In the past thirty years, tremendous progress has been made in the study of moment maps, symplectic quotients, and the question of surjectivity. In recent years, similar questions have arisen in fields other than symplectic geometry: contact, hyper-Kaehler, and 3-Sasakian geometries. While some headway has been made in understanding moment maps and surjectivity in these fields, there remain many open questions. We wish to explore phenomena that are well understood in symplectic geometry but are more puzzling in these new settings.
Thus, the goal of this workshop is to obtain a better understanding of moment maps and the question of surjectivity. Well understood in the context of symplectic geometry, these have many applications. For example these results give an explicit description of the cohomology ring of moduli spaces of stable bundles over Riemann surfaces. In closely related fields, including contact, hyper-Kaehler, and 3-Sasakian geometries, the theory of moment maps and the question of surjectivity are not as well studied. We want to determine what techniques developed in symplectic geometry for understanding the topology of symplectic quotients, specifically, their cohomology rings, carry over to the settings of hyper-Kaehler, contact and 3-Sasakian geometries.

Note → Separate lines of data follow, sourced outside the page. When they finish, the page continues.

/-! ### `finish` -/

@[simp] theorem finish_eng (e : TransferOutcome) (s : State) : (finish e s).eng = s.eng := rfl
@[simp] theorem finish_phase (e : TransferOutcome) (s : State) : (finish e s).phase = s.phase := rfl
@[simp] theorem finish_busy (e : TransferOutcome) (s : State) : (finish e s).busy = false := rfl
@[simp] theorem finish_inited (e : TransferOutcome) (s : State) : (finish e s).inited = s.inited := rfl
@[simp] theorem finish_mode (e : TransferOutcome) (s : State) : (finish e s).mode = s.mode := rfl
@[simp] theorem finish_cpl (e : TransferOutcome) (s : State) : (finish e s).cpl = true := rfl
@[simp] theorem finish_outcome (e : TransferOutcome) (s : State) : (finish e s).outcome = e := rfl
@[simp] theorem finish_ill (e : TransferOutcome) (s : State) : (finish e s).ill = s.ill := rfl
@[simp] theorem finish_illcause (e : TransferOutcome) (s : State) : (finish e s).illcause = s.illcause := rfl
@[simp] theorem finish_result (e : TransferOutcome) (s : State) : (finish e s).result = s.result := rfl
@[simp] theorem finish_len (e : TransferOutcome) (s : State) : (finish e s).len = s.len := rfl
@[simp] theorem finish_doneCount (e : TransferOutcome) (s : State) : (finish e s).doneCount = s.doneCount := rfl
@[simp] theorem finish_wbuf (e : TransferOutcome) (s : State) : (finish e s).wbuf = s.wbuf := rfl
@[simp] theorem finish_rbuf (e : TransferOutcome) (s : State) : (finish e s).rbuf = s.rbuf := rfl
@[simp] theorem finish_ccr (e : TransferOutcome) (s : State) : (finish e s).ccr = s.ccr := rfl
@[simp] theorem finish_trise (e : TransferOutcome) (s : State) : (finish e s).trise = s.trise := rfl
@[simp] theorem finish_cur (e : TransferOutcome) (s : State) : (finish e s).cur = s.cur := rfl
@[simp] theorem finish_idx (e : TransferOutcome) (s : State) : (finish e s).idx = s.idx := rfl
@[simp] theorem finish_chunk (e : TransferOutcome) (s : State) : (finish e s).chunk = s.chunk := rfl
@[simp] theorem finish_retry (e : TransferOutcome) (s : State) : (finish e s).retry = s.retry := rfl
@[simp] theorem finish_spin (e : TransferOutcome) (s : State) : (finish e s).spin = s.spin := rfl
@[simp] theorem finish_ticks (e : TransferOutcome) (s : State) : (finish e s).ticks = s.ticks := rfl
@[simp] theorem finish_err (e : TransferOutcome) (s : State) : (finish e s).err = s.err := rfl
@[simp] theorem finish_seq (e : TransferOutcome) (s : State) : (finish e s).seq = none := rfl
@[simp] theorem finish_ee (e : TransferOutcome) (s : State) : (finish e s).ee = s.ee := rfl
@[simp] theorem finish_bus (e : TransferOutcome) (s : State) : (finish e s).bus = s.bus := rfl
@[simp] theorem finish_sched (e : TransferOutcome) (s : State) : (finish e s).sched = s.sched := rfl
@[simp] theorem finish_draws (e : TransferOutcome) (s : State) : (finish e s).draws = s.draws := rfl
@[simp] theorem finish_epoch (e : TransferOutcome) (s : State) : (finish e s).epoch = s.epoch := rfl
@[simp] theorem finish_host (e : TransferOutcome) (s : State) : (finish e s).host = s.host := rfl
@[simp] theorem finish_rdata (e : TransferOutcome) (s : State) : (finish e s).rdata = s.rdata := rfl
@[simp] theorem finish_cfg (e : TransferOutcome) (s : State) : (finish e s).cfg = s.cfg := rfl

/-! ### `seqAt` -/

@[simp] theorem seqAt_eng (p : SeqPoint) (s : State) : (seqAt p s).eng = s.eng := rfl
@[simp] theorem seqAt_phase (p : SeqPoint) (s : State) : (seqAt p s).phase = s.phase := rfl
@[simp] theorem seqAt_busy (p : SeqPoint) (s : State) : (seqAt p s).busy = s.busy := rfl
@[simp] theorem seqAt_inited (p : SeqPoint) (s : State) : (seqAt p s).inited = s.inited := rfl
@[simp] theorem seqAt_mode (p : SeqPoint) (s : State) : (seqAt p s).mode = s.mode := rfl
@[simp] theorem seqAt_cpl (p : SeqPoint) (s : State) : (seqAt p s).cpl = s.cpl := rfl
@[simp] theorem seqAt_outcome (p : SeqPoint) (s : State) : (seqAt p s).outcome = s.outcome := rfl
@[simp] theorem seqAt_ill (p : SeqPoint) (s : State) : (seqAt p s).ill = s.ill := rfl
@[simp] theorem seqAt_illcause (p : SeqPoint) (s : State) : (seqAt p s).illcause = s.illcause := rfl
@[simp] theorem seqAt_result (p : SeqPoint) (s : State) : (seqAt p s).result = s.result := rfl
@[simp] theorem seqAt_len (p : SeqPoint) (s : State) : (seqAt p s).len = s.len := rfl
@[simp] theorem seqAt_doneCount (p : SeqPoint) (s : State) : (seqAt p s).doneCount = s.doneCount := rfl
@[simp] theorem seqAt_wbuf (p : SeqPoint) (s : State) : (seqAt p s).wbuf = s.wbuf := rfl
@[simp] theorem seqAt_rbuf (p : SeqPoint) (s : State) : (seqAt p s).rbuf = s.rbuf := rfl
@[simp] theorem seqAt_ccr (p : SeqPoint) (s : State) : (seqAt p s).ccr = s.ccr := rfl
@[simp] theorem seqAt_trise (p : SeqPoint) (s : State) : (seqAt p s).trise = s.trise := rfl
@[simp] theorem seqAt_cur (p : SeqPoint) (s : State) : (seqAt p s).cur = s.cur := rfl
@[simp] theorem seqAt_idx (p : SeqPoint) (s : State) : (seqAt p s).idx = s.idx := rfl
@[simp] theorem seqAt_chunk (p : SeqPoint) (s : State) : (seqAt p s).chunk = s.chunk := rfl
@[simp] theorem seqAt_retry (p : SeqPoint) (s : State) : (seqAt p s).retry = s.retry := rfl
@[simp] theorem seqAt_spin (p : SeqPoint) (s : State) : (seqAt p s).spin = s.spin := rfl
@[simp] theorem seqAt_ticks (p : SeqPoint) (s : State) : (seqAt p s).ticks = s.ticks := rfl
@[simp] theorem seqAt_err (p : SeqPoint) (s : State) : (seqAt p s).err = s.err := rfl
@[simp] theorem seqAt_seq (p : SeqPoint) (s : State) : (seqAt p s).seq = s.seq.map (fun q => { q with point := p }) := rfl
@[simp] theorem seqAt_ee (p : SeqPoint) (s : State) : (seqAt p s).ee = s.ee := rfl
@[simp] theorem seqAt_bus (p : SeqPoint) (s : State) : (seqAt p s).bus = s.bus := rfl
@[simp] theorem seqAt_sched (p : SeqPoint) (s : State) : (seqAt p s).sched = s.sched := rfl
@[simp] theorem seqAt_draws (p : SeqPoint) (s : State) : (seqAt p s).draws = s.draws := rfl
@[simp] theorem seqAt_epoch (p : SeqPoint) (s : State) : (seqAt p s).epoch = s.epoch := rfl
@[simp] theorem seqAt_host (p : SeqPoint) (s : State) : (seqAt p s).host = s.host := rfl
@[simp] theorem seqAt_rdata (p : SeqPoint) (s : State) : (seqAt p s).rdata = s.rdata := rfl
@[simp] theorem seqAt_cfg (p : SeqPoint) (s : State) : (seqAt p s).cfg = s.cfg := rfl

/-! ### `readSr1` -/

@[simp] theorem readSr1_eng (s : State) : (readSr1 s).eng = s.eng.readSr1 := rfl
@[simp] theorem readSr1_phase (s : State) : (readSr1 s).phase = s.phase := rfl
@[simp] theorem readSr1_busy (s : State) : (readSr1 s).busy = s.busy := rfl
@[simp] theorem readSr1_inited (s : State) : (readSr1 s).inited = s.inited := rfl
@[simp] theorem readSr1_mode (s : State) : (readSr1 s).mode = s.mode := rfl
@[simp] theorem readSr1_cpl (s : State) : (readSr1 s).cpl = s.cpl := rfl
@[simp] theorem readSr1_outcome (s : State) : (readSr1 s).outcome = s.outcome := rfl
@[simp] theorem readSr1_ill (s : State) : (readSr1 s).ill = s.ill := rfl
@[simp] theorem readSr1_illcause (s : State) : (readSr1 s).illcause = s.illcause := rfl
@[simp] theorem readSr1_result (s : State) : (readSr1 s).result = s.result := rfl
@[simp] theorem readSr1_len (s : State) : (readSr1 s).len = s.len := rfl
@[simp] theorem readSr1_doneCount (s : State) : (readSr1 s).doneCount = s.doneCount := rfl
@[simp] theorem readSr1_wbuf (s : State) : (readSr1 s).wbuf = s.wbuf := rfl
@[simp] theorem readSr1_rbuf (s : State) : (readSr1 s).rbuf = s.rbuf := rfl
@[simp] theorem readSr1_ccr (s : State) : (readSr1 s).ccr = s.ccr := rfl
@[simp] theorem readSr1_trise (s : State) : (readSr1 s).trise = s.trise := rfl
@[simp] theorem readSr1_cur (s : State) : (readSr1 s).cur = s.cur := rfl
@[simp] theorem readSr1_idx (s : State) : (readSr1 s).idx = s.idx := rfl
@[simp] theorem readSr1_chunk (s : State) : (readSr1 s).chunk = s.chunk := rfl
@[simp] theorem readSr1_retry (s : State) : (readSr1 s).retry = s.retry := rfl
@[simp] theorem readSr1_spin (s : State) : (readSr1 s).spin = s.spin := rfl
@[simp] theorem readSr1_ticks (s : State) : (readSr1 s).ticks = s.ticks := rfl
@[simp] theorem readSr1_err (s : State) : (readSr1 s).err = s.err := rfl
@[simp] theorem readSr1_seq (s : State) : (readSr1 s).seq = s.seq := rfl
@[simp] theorem readSr1_ee (s : State) : (readSr1 s).ee = s.ee := rfl
@[simp] theorem readSr1_bus (s : State) : (readSr1 s).bus = s.bus := rfl
@[simp] theorem readSr1_sched (s : State) : (readSr1 s).sched = s.sched := rfl
@[simp] theorem readSr1_draws (s : State) : (readSr1 s).draws = s.draws := rfl
@[simp] theorem readSr1_epoch (s : State) : (readSr1 s).epoch = s.epoch := rfl
@[simp] theorem readSr1_host (s : State) : (readSr1 s).host = s.host := rfl
@[simp] theorem readSr1_rdata (s : State) : (readSr1 s).rdata = s.rdata := rfl
@[simp] theorem readSr1_cfg (s : State) : (readSr1 s).cfg = s.cfg := rfl

/-! ### `setPhase` -/

@[simp] theorem setPhase_eng (r : TransferOutcome) (p : Phase) (s : State) : (setPhase r p s).eng = s.eng := rfl
@[simp] theorem setPhase_phase (r : TransferOutcome) (p : Phase) (s : State) : (setPhase r p s).phase = if r = .success then p else .error := rfl
@[simp] theorem setPhase_busy (r : TransferOutcome) (p : Phase) (s : State) : (setPhase r p s).busy = s.busy := rfl
@[simp] theorem setPhase_inited (r : TransferOutcome) (p : Phase) (s : State) : (setPhase r p s).inited = s.inited := rfl
@[simp] theorem setPhase_mode (r : TransferOutcome) (p : Phase) (s : State) : (setPhase r p s).mode = s.mode := rfl
@[simp] theorem setPhase_cpl (r : TransferOutcome) (p : Phase) (s : State) : (setPhase r p s).cpl = s.cpl := rfl
@[simp] theorem setPhase_outcome (r : TransferOutcome) (p : Phase) (s : State) : (setPhase r p s).outcome = s.outcome := rfl
@[simp] theorem setPhase_ill (r : TransferOutcome) (p : Phase) (s : State) : (setPhase r p s).ill = s.ill := rfl
@[simp] theorem setPhase_illcause (r : TransferOutcome) (p : Phase) (s : State) : (setPhase r p s).illcause = s.illcause := rfl
@[simp] theorem setPhase_result (r : TransferOutcome) (p : Phase) (s : State) : (setPhase r p s).result = s.result := rfl
@[simp] theorem setPhase_len (r : TransferOutcome) (p : Phase) (s : State) : (setPhase r p s).len = s.len := rfl
@[simp] theorem setPhase_doneCount (r : TransferOutcome) (p : Phase) (s : State) : (setPhase r p s).doneCount = s.doneCount := rfl
@[simp] theorem setPhase_wbuf (r : TransferOutcome) (p : Phase) (s : State) : (setPhase r p s).wbuf = s.wbuf := rfl
@[simp] theorem setPhase_rbuf (r : TransferOutcome) (p : Phase) (s : State) : (setPhase r p s).rbuf = s.rbuf := rfl
@[simp] theorem setPhase_ccr (r : TransferOutcome) (p : Phase) (s : State) : (setPhase r p s).ccr = s.ccr := rfl
@[simp] theorem setPhase_trise (r : TransferOutcome) (p : Phase) (s : State) : (setPhase r p s).trise = s.trise := rfl
@[simp] theorem setPhase_cur (r : TransferOutcome) (p : Phase) (s : State) : (setPhase r p s).cur = s.cur := rfl
@[simp] theorem setPhase_idx (r : TransferOutcome) (p : Phase) (s : State) : (setPhase r p s).idx = s.idx := rfl
@[simp] theorem setPhase_chunk (r : TransferOutcome) (p : Phase) (s : State) : (setPhase r p s).chunk = s.chunk := rfl
@[simp] theorem setPhase_retry (r : TransferOutcome) (p : Phase) (s : State) : (setPhase r p s).retry = s.retry := rfl
@[simp] theorem setPhase_spin (r : TransferOutcome) (p : Phase) (s : State) : (setPhase r p s).spin = s.spin := rfl
@[simp] theorem setPhase_ticks (r : TransferOutcome) (p : Phase) (s : State) : (setPhase r p s).ticks = s.ticks := rfl
@[simp] theorem setPhase_err (r : TransferOutcome) (p : Phase) (s : State) : (setPhase r p s).err = s.err := rfl
@[simp] theorem setPhase_seq (r : TransferOutcome) (p : Phase) (s : State) : (setPhase r p s).seq = s.seq := rfl
@[simp] theorem setPhase_ee (r : TransferOutcome) (p : Phase) (s : State) : (setPhase r p s).ee = s.ee := rfl
@[simp] theorem setPhase_bus (r : TransferOutcome) (p : Phase) (s : State) : (setPhase r p s).bus = s.bus := rfl
@[simp] theorem setPhase_sched (r : TransferOutcome) (p : Phase) (s : State) : (setPhase r p s).sched = s.sched := rfl
@[simp] theorem setPhase_draws (r : TransferOutcome) (p : Phase) (s : State) : (setPhase r p s).draws = s.draws := rfl
@[simp] theorem setPhase_epoch (r : TransferOutcome) (p : Phase) (s : State) : (setPhase r p s).epoch = s.epoch := rfl
@[simp] theorem setPhase_host (r : TransferOutcome) (p : Phase) (s : State) : (setPhase r p s).host = s.host := rfl
@[simp] theorem setPhase_rdata (r : TransferOutcome) (p : Phase) (s : State) : (setPhase r p s).rdata = s.rdata := rfl
@[simp] theorem setPhase_cfg (r : TransferOutcome) (p : Phase) (s : State) : (setPhase r p s).cfg = s.cfg := rfl

/-! ### `failToError` -/

@[simp] theorem failToError_eng (r : TransferOutcome) (s : State) : (failToError r s).eng = s.eng := rfl
@[simp] theorem failToError_phase (r : TransferOutcome) (s : State) : (failToError r s).phase = if r = .success then s.phase else .error := rfl
@[simp] theorem failToError_busy (r : TransferOutcome) (s : State) : (failToError r s).busy = s.busy := rfl
@[simp] theorem failToError_inited (r : TransferOutcome) (s : State) : (failToError r s).inited = s.inited := rfl
@[simp] theorem failToError_mode (r : TransferOutcome) (s : State) : (failToError r s).mode = s.mode := rfl
@[simp] theorem failToError_cpl (r : TransferOutcome) (s : State) : (failToError r s).cpl = s.cpl := rfl
@[simp] theorem failToError_outcome (r : TransferOutcome) (s : State) : (failToError r s).outcome = s.outcome := rfl
@[simp] theorem failToError_ill (r : TransferOutcome) (s : State) : (failToError r s).ill = s.ill := rfl
@[simp] theorem failToError_illcause (r : TransferOutcome) (s : State) : (failToError r s).illcause = s.illcause := rfl
@[simp] theorem failToError_result (r : TransferOutcome) (s : State) : (failToError r s).result = s.result := rfl
@[simp] theorem failToError_len (r : TransferOutcome) (s : State) : (failToError r s).len = s.len := rfl
@[simp] theorem failToError_doneCount (r : TransferOutcome) (s : State) : (failToError r s).doneCount = s.doneCount := rfl
@[simp] theorem failToError_wbuf (r : TransferOutcome) (s : State) : (failToError r s).wbuf = s.wbuf := rfl
@[simp] theorem failToError_rbuf (r : TransferOutcome) (s : State) : (failToError r s).rbuf = s.rbuf := rfl
@[simp] theorem failToError_ccr (r : TransferOutcome) (s : State) : (failToError r s).ccr = s.ccr := rfl
@[simp] theorem failToError_trise (r : TransferOutcome) (s : State) : (failToError r s).trise = s.trise := rfl
@[simp] theorem failToError_cur (r : TransferOutcome) (s : State) : (failToError r s).cur = s.cur := rfl
@[simp] theorem failToError_idx (r : TransferOutcome) (s : State) : (failToError r s).idx = s.idx := rfl
@[simp] theorem failToError_chunk (r : TransferOutcome) (s : State) : (failToError r s).chunk = s.chunk := rfl
@[simp] theorem failToError_retry (r : TransferOutcome) (s : State) : (failToError r s).retry = s.retry := rfl
@[simp] theorem failToError_spin (r : TransferOutcome) (s : State) : (failToError r s).spin = s.spin := rfl
@[simp] theorem failToError_ticks (r : TransferOutcome) (s : State) : (failToError r s).ticks = s.ticks := rfl
@[simp] theorem failToError_err (r : TransferOutcome) (s : State) : (failToError r s).err = s.err := rfl
@[simp] theorem failToError_seq (r : TransferOutcome) (s : State) : (failToError r s).seq = s.seq := rfl
@[simp] theorem failToError_ee (r : TransferOutcome) (s : State) : (failToError r s).ee = s.ee := rfl
@[simp] theorem failToError_bus (r : TransferOutcome) (s : State) : (failToError r s).bus = s.bus := rfl
@[simp] theorem failToError_sched (r : TransferOutcome) (s : State) : (failToError r s).sched = s.sched := rfl
@[simp] theorem failToError_draws (r : TransferOutcome) (s : State) : (failToError r s).draws = s.draws := rfl
@[simp] theorem failToError_epoch (r : TransferOutcome) (s : State) : (failToError r s).epoch = s.epoch := rfl
@[simp] theorem failToError_host (r : TransferOutcome) (s : State) : (failToError r s).host = s.host := rfl
@[simp] theorem failToError_rdata (r : TransferOutcome) (s : State) : (failToError r s).rdata = s.rdata := rfl
@[simp] theorem failToError_cfg (r : TransferOutcome) (s : State) : (failToError r s).cfg = s.cfg := rfl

The workshop will differ from typical conferences in some regards. Participants will be invited to suggest open problems and questions before the workshop begins, and these will be posted on the workshop website. These include specific problems on which there is hope of making some progress during the workshop, as well as more ambitious problems which may influence the future activity of the field. Lectures at the workshop will be focused on familiarizing the participants with the background material leading up to specific problems, and the schedule will include discussion and working sessions.
Participants include J. Agapito Ruiz, C. Boyer, D. Burns, C. Chan, G. Daskalopoulos, B. Goetz, R. Goldin, M. Harada, T. Hausel, N. Ho, T. Holm, L. Jeffrey, H. Konno, G. Landweber, E. Lerman, H. Li, M. Libine, Y. Lin, L. Mare, J. Munn, M. Pflaum, N. Proudfoot, R. Sjamaar, J. Talvacchia, S. Tolman, A. Wade, J. Weitsman, G. Wilkin, S. Wu, and C. Zara.